The Null-Test for peptide identification algorithm in Shotgun proteomics.

The present research proposed general evaluation strategy named Null-Test for peptide identification algorithm in Shotgun proteomics. The Null-Test method based on random matching can be utilized to check whether the algorithm has a tendency to make a mistake or has potential bugs, faultiness, errors etc., and to validate the reliability of the identification algorithm. Unfortunately, none of the five famous identification software could pass the most stringent Null-Test. PatternLab had good performance in both Null-Test and routine search by making a good control on the overfitting with sound design. The fuzzy logics based method presented as another candidate strategy could pass the Null-Test and has competitive efficiency in peptide identification. Filtering the results by appropriate FDR would increase the number of discoveries in an experiment, at the cost of losing control of Type I errors.

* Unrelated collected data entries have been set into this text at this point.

-- ==== Sys2Proof/Laws/KeepsFreq.lean ====
section
/-!
SUPPORT. What the operations of Machine/Freq.lean keep.
-/

namespace Sys2Proof.Machine

@[simp] theorem State.setVcoreAt_keeps {s0 s : State} (h : Keeps s0 s) (t : Option (BitVec 48)) :
    Keeps s0 (State.setVcoreAt s t) := by
  simp (maxDischargeDepth := 40) [State.setVcoreAt, *]

@[simp] theorem State.setFreq_keeps {s0 s : State} (h : Keeps s0 s) (f : Nat) :
    Keeps s0 (State.setFreq s f) := by
  simp (maxDischargeDepth := 40) [State.setFreq, *]

@[simp] theorem State.askVcore_keeps {s0 s : State} (h : Keeps s0 s)  :
    Keeps s0 (State.askVcore s) := by
  simp (maxDischargeDepth := 40) [State.askVcore, *]

@[simp] theorem State.goFreq_keeps {s0 s : State} (h : Keeps s0 s) (f : Nat) :
    Keeps s0 (State.goFreq s f) := by
  simp (maxDischargeDepth := 40) [State.goFreq, *]

@[simp] theorem State.freqBoundary_keeps {s0 s : State} (h : Keeps s0 s)  :
    Keeps s0 (State.freqBoundary s) := by
  unfold State.freqBoundary
  split <;> simp (maxDischargeDepth := 40) [*]

@[simp] theorem State.applyLadderCfg_keeps {s0 s : State} (h : Keeps s0 s) (v : Word) :
    Keeps s0 (State.applyLadderCfg s v) := by
  simp only [State.applyLadderCfg]
  repeat' split
  all_goals simp (maxDischargeDepth := 40) +contextual [*]

theorem execLadderConfig_keeps {s0 s t : State} (h : Keeps s0 s) (ring : BitVec 8)
    (e : execLadderConfig ring s = .next t) : Keeps s0 t := by
  simp only [execLadderConfig, Host.Outcome.next.injEq] at e
  subst e
  simp (maxDischargeDepth := 40) +contextual [*]

@[simp] theorem State.repeatVcore_keeps {s0 s : State} (h : Keeps s0 s)  :
    Keeps s0 (State.repeatVcore s) := by
  simp (maxDischargeDepth := 40) [State.repeatVcore, *]

theorem execLadderSet_keeps {s0 s t : State} (h : Keeps s0 s) (ring : BitVec 8)
    (e : execLadderSet ring s = .next t) : Keeps s0 t := by
  simp only [execLadderSet, Host.Outcome.next.injEq] at e
  subst e
  simp (maxDischargeDepth := 40) +contextual [*]

theorem execRequestState_keeps {s0 s t : State} (h : Keeps s0 s) (task : BitVec 4)
    (e : execRequestState task s = .next t) : Keeps s0 t := by
  simp only [execRequestState, Host.Outcome.next.injEq] at e
  subst e
  simp (maxDischargeDepth := 40) +contextual [*]

@[simp] theorem State.showConfirm_keeps {s0 s : State} (h : Keeps s0 s) (mv : Nat) :
    Keeps s0 (State.showConfirm s mv) := by
  simp (maxDischargeDepth := 40) [State.showConfirm, *]

@[simp] theorem State.seeCore_keeps {s0 s : State} (h : Keeps s0 s) (mv : Nat) :
    Keeps s0 (State.seeCore s mv) := by
  simp (maxDischargeDepth := 40) [State.seeCore, *]

theorem execVcoreConfirmed_keeps {s0 s t : State} (h : Keeps s0 s) (mv : Nat)
    (e : execVcoreConfirmed mv s = .next t) : Keeps s0 t := by
  simp only [execVcoreConfirmed, Host.Outcome.next.injEq] at e
  subst e
  simp (maxDischargeDepth := 40) [*]

theorem execVcoreTimeout_keeps {s0 s t : State} (h : Keeps s0 s) 
    (e : execVcoreTimeout s = .next t) : Keeps s0 t := by
  simp only [execVcoreTimeout, Host.Outcome.next.injEq] at e
  subst e
  repeat' split
  all_goals simp (maxDischargeDepth := 40) +contextual [*]

theorem execPllLock_keeps {s0 s t : State} (h : Keeps s0 s) 
    (e : execPllLock s = .next t) : Keeps s0 t := by
  simp only [execPllLock, Host.Outcome.next.injEq] at e
  subst e
  simp (maxDischargeDepth := 40) [*]

end Sys2Proof.Machine
end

Thus, it is necessary to utilize some more stringent criteria when someone wants to design or analyze an algorithm/software. The more stringent criteria will facilitate the discovery of latent bugs, faultiness, errors etc. in the algorithm/software. It would be recommended to utilize independent search combining random database with statistics theorem to estimate the accurate FDR of the identified results. BIOLOGICAL SIGNIFICANCE In the past decades, considerable effort has been devoted to developing a sensitive algorithm for peptide identification in Shotgun proteomics. However, little attention has been paid to controlling the reliability of the identification algorithm at the design stage. The Null-Test based on random matching can be utilized to check whether the algorithm has a tendency to make a mistake or has potential bugs, faultiness, errors etc. However, it turns out that none of the five famous identification software could pass the most stringent Null-Test in the present study, which should be taken into account seriously. Accordingly, a candidate strategy based on fuzzy logics has been demonstrated the possibility that an identification algorithm can pass the Null-Test. PatternLab shows that earlier control on overfitting is valuable for designing an efficient algorithm.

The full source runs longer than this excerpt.